__EXERCISE GOAL__. Below are the records; copy exactly the stretch from the line containing "four bytes of" through the line containing "(sc : BitVec", both ends included, and nothing else.

__DATA FOR THIS TASK__.

==============================

-- ==== Sys2Proof/Machine/Dispatch.lean ====
section
/-! DEFINITION. One arm for each instruction: the direct call of its meaning. -/
namespace Sys2Proof.Machine
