-- ==== Sys2Proof/Machine/Cycle.lean ====
section
/-! DEFINITION. A cycle of the machine (R4, R22, R27, R99 to R101, R122, R126 to R129, R362, R363): which sequencers of a trap domain
issue together, the end of a domain's cycle, and the work that is due when a new real cycle begins. Lean's runtime has no tag for
an instruction beyond the first 245, so what builds one is marked noncomputable; the kernel evaluates it like any definition. -/
namespace Sys2Proof.Machine
noncomputable section

/-- The state that an answer goes on with; a stop leaves the state as it was. -/
def State.after (s : State) (r : Res) : State := match r with | .next t => t | _ => s
/-- One event or instruction as a change of state. -/
def State.does (s : State) (i : Instr) : State := s.after (exec i s)

/-- R390: whether an instruction of sequencer q reads a poisoned register. -/
def Ctx.readsPoison (c : Ctx) (q : SeqId) (i : Instr) : Bool :=
  !c.poison.isEmpty && (instrReads q i).any fun r => decide (r ∈ c.poison)

/-- R27, R241: the fetch of sequencer q waits; a page that does not translate is asked for. -/
def State.awaitFetch (s : State) (u : Nat) (q : SeqId) (pc : Word) : State :=
  let c := s.ctx u
  match s.xlate u c.asid pc.toNat 4 with
  | .miss => stall frzFetch (s.awaitPage u q c.lid c.asid pc.toNat 1 (seqCode q) pc)
  | _ => stall frzFetch s
/-- R132: whether the first cause that waits for a sequencer is the timing fault of a send, which is raised on the very cycle of the
arrival and is no input of the timetable. -/
def Seq.sendFault (x : Seq) : Bool := match x.deliver with | c :: _ => decide (c.code = 0x06) | [] => false
/-- R242, R362, R394: a cause that reached sequencer q is raised on the instruction that it tries now. -/
def State.raiseDelivered (s : State) (u : Nat) (q : SeqId) (c : CauseArgs) : State :=
  let t := s.modSeq u q fun x => { x with deliver := x.deliver.drop 1 }
  raiseCause c false (if ((s.ctx u).seq q).sendFault then t else t.inputDone 11 u q (c.code.setWidth 64))
/-- R396: in replay mode a cause is raised on the cycle that the log names; none elsewhere. -/
def State.deliverNow (s : State) (u : Nat) (q : SeqId) : Option (Option CauseArgs) :=
  let l := ((s.ctx u).seq q).deliver
  if s.isReplay u ∧ ((s.ctx u).seq q).sendFault = false then
    match s.replayed 11 u q with
    | some _ => some l.head?
    | none => none
  else l.head?.map some
/-- R27, R242, R274, R390: sequencer q of unit u fetches its instruction and tries it. -/
def State.issueSeq (s : State) (u : Nat) (q : SeqId) : Res :=
  let s := { s with turn := ⟨u, q⟩, verdict := Verdict.issued }
  let c := s.ctx u
  let pc := (c.seq q).pc
  if c.lid = 0 then .next s
  else if c.poisoned then .next (stall frzNone (s.consumePoison u q 0))
  else if q = .S ∧ s.amoPending u = true then .next (stall frzSync s)
  else match s.deliverNow u q with
    | some (some d) => .next (s.raiseDelivered u q d)
    | some none => .next (stall frzNone s)
    | none =>
      match s.fetch u pc with
      | .wait => .next (s.awaitFetch u q pc)
      | .bad => .next (stall frzNone (s.consumePoison u q pc))
      | .deny => .next (raiseProt pc s)
      | .word w =>
        let s := { s with word := w }
        match decodeBytes q (natLe 4 w.toNat) with
        | none => exec .illegalInstruction s
        | some i => if c.readsPoison q i then .next (stall frzNone (s.consumePoison u q 0)) else exec i s
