-- ==== Sys2Proof/Laws/PerInstr.lean ====
section
/-! SUPPORT. The family RoundTrip: for every instruction that a stream can hold, decoding its encoded word gives it back
(R8, R9). One lemma for each constructor; an event has no word, so that of an event says nothing. -/
namespace Sys2Proof.Laws.RoundTrip
set_option linter.unusedSimpArgs false

/-- What the family says of an instruction: in every stream that can hold it, its word has 32 bits and the four bytes of
the word decode to it. -/
def Statement (i : Instr) : Prop :=
  ∀ q, wellFormed q i = true → ∃ w, encode i = some w ∧ w < 2 ^ 32 ∧ decodeBytes q (bytesOf w) = some i
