/-- R94, R271, R446: a fence that is complete issues, at its place in the order of its scope; one that is not stalls; a scope code
above 4 raises 0x01. -/
def Sys2Proof.Claims.FenceCompletes : Prop :=
  ∀ (sc : BitVec 3) (s sp : State),
    (sc.toNat ≤ 4 → s.fenceDone s.turn.u sc.toNat = true → placed sc.toNat false s sp →
      exec (.fence sc) s = .next (advance (sp.scFirst sp.me.lid s.turn.u .S sc.toNat))) ∧
    (sc.toNat ≤ 4 → s.fenceDone s.turn.u sc.toNat = false → exec (.fence sc) s = .next (stall frzSync s)) ∧
    (4 < sc.toNat → exec (.fence sc) s = .next (illegal s))

/-- R95, R139, R140, R264: bar and bar.sw of a level the core is a member at: the barrier issues once it has completed, and one of
level 1 once the core is drained; a level without membership raises 0x01, and a timed core that issues it alone raises 0x06. -/
def Sys2Proof.Claims.BarriersComplete : Prop :=
  ∀ (l : BitVec 3) (v : BitVec 2) (s : State),
    let past : State := s.modMe fun c => { c with barTry := none, bar := none, barSw := none, barGo := false }
    let at_ := s.me.barTry.getD (s.me.uid0, s.me.clk)
    let tried : State := s.modMe fun c => { c with barTry := some at_ }
    (barLevel s l → s.me.barGo = true →
      exec (.bar l) s = .next (advance past) ∧ exec (.barSw v l) s = .next (advance past)) ∧
    (barLevel s l → l = 1 → s.me.barGo = false → (s.me.mode = .timed → s.barAgrees s.turn.u 1 = true) → s.me.bar = none →
      tried.drained s.turn.u 1 at_ = true →
      exec (.bar l) s = .next (advance (tried.modMe fun c => { c with barTry := none }))) ∧
    (barLevel s l → s.me.barGo = false → s.me.mode = .timed → s.barAgrees s.turn.u l.toNat = false →
      exec (.bar l) s = .next (raiseCause ⟨0x06, 0, s.mySeq.pc, 0, BitVec.ofNat 64 s.me.clk⟩ false s)) ∧
    (¬ barLevel s l → exec (.bar l) s = .next (illegal s) ∧ exec (.barSw v l) s = .next (illegal s))

/-- R96, R97: waitt issues once the datum time has reached its source, and stalls before; fpush appends the low word to the format
queue while it holds fewer than 16. -/
def Sys2Proof.Claims.WaittAndFpushComplete : Prop :=
  ∀ (a : BitVec 6) (s : State), sSrcOk [a] = true →
    ((s.rdS a).toNat ≤ s.datumNs.toNat → (∀ e ∈ s.sched, (s.rdS a).toNat < e.1) →
      exec (.waitt a) s = .next (sawDatum [a] s (advance s))) ∧
    ((s.rdS a).toNat ≤ s.datumNs.toNat →
      ∃ t, exec (.waitt a) s = .next (sawDatum [a] s t) ∧ t.verdict = .issued ∧ t.cores = (advance s).cores ∧ t.mem = s.mem ∧
        t.regs = s.regs) ∧
    (s.datumNs.toNat < (s.rdS a).toNat → exec (.waitt a) s = .next (stall frzDatum s)) ∧
    (isStack s.turn.u = false → s.me.fq.length < 16 →
      exec (.fpush a) s = .next (sawDatum [a] s (advance (s.modMe fun c =>
        { c with fq := c.fq ++ [((s.rdS a).setWidth 32, c.clk)] })))) ∧
    (isStack s.turn.u = true → exec (.fpush a) s = .next (illegal s))
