-- ==== Sys2Proof/Laws/State.lean ====
section
/-! SUPPORT. The fields that each update of the state leaves as they were, and what the accessors of maps, units, contexts and
sequencers read after one. No proof need unfold a record update. -/
namespace Sys2Proof.Machine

==============================

__RESULT OF THIS EXERCISE__.
/-- What the family says of an instruction: in every stream that can hold it, its word has 32 bits and the four bytes of
the word decode to it. -/
def Statement (i : Instr) : Prop :=
  ∀ q, wellFormed q i = true → ∃ w, encode i = some w ∧ w < 2 ^ 32 ∧ decodeBytes q (bytesOf w) = some i
/-- R94, R271, R446: a fence that is complete issues, at its place in the order of its scope; one that is not stalls; a scope code
above 4 raises 0x01. -/
def Sys2Proof.Claims.FenceCompletes : Prop :=
  ∀ (sc : BitVec 3) (s sp : State),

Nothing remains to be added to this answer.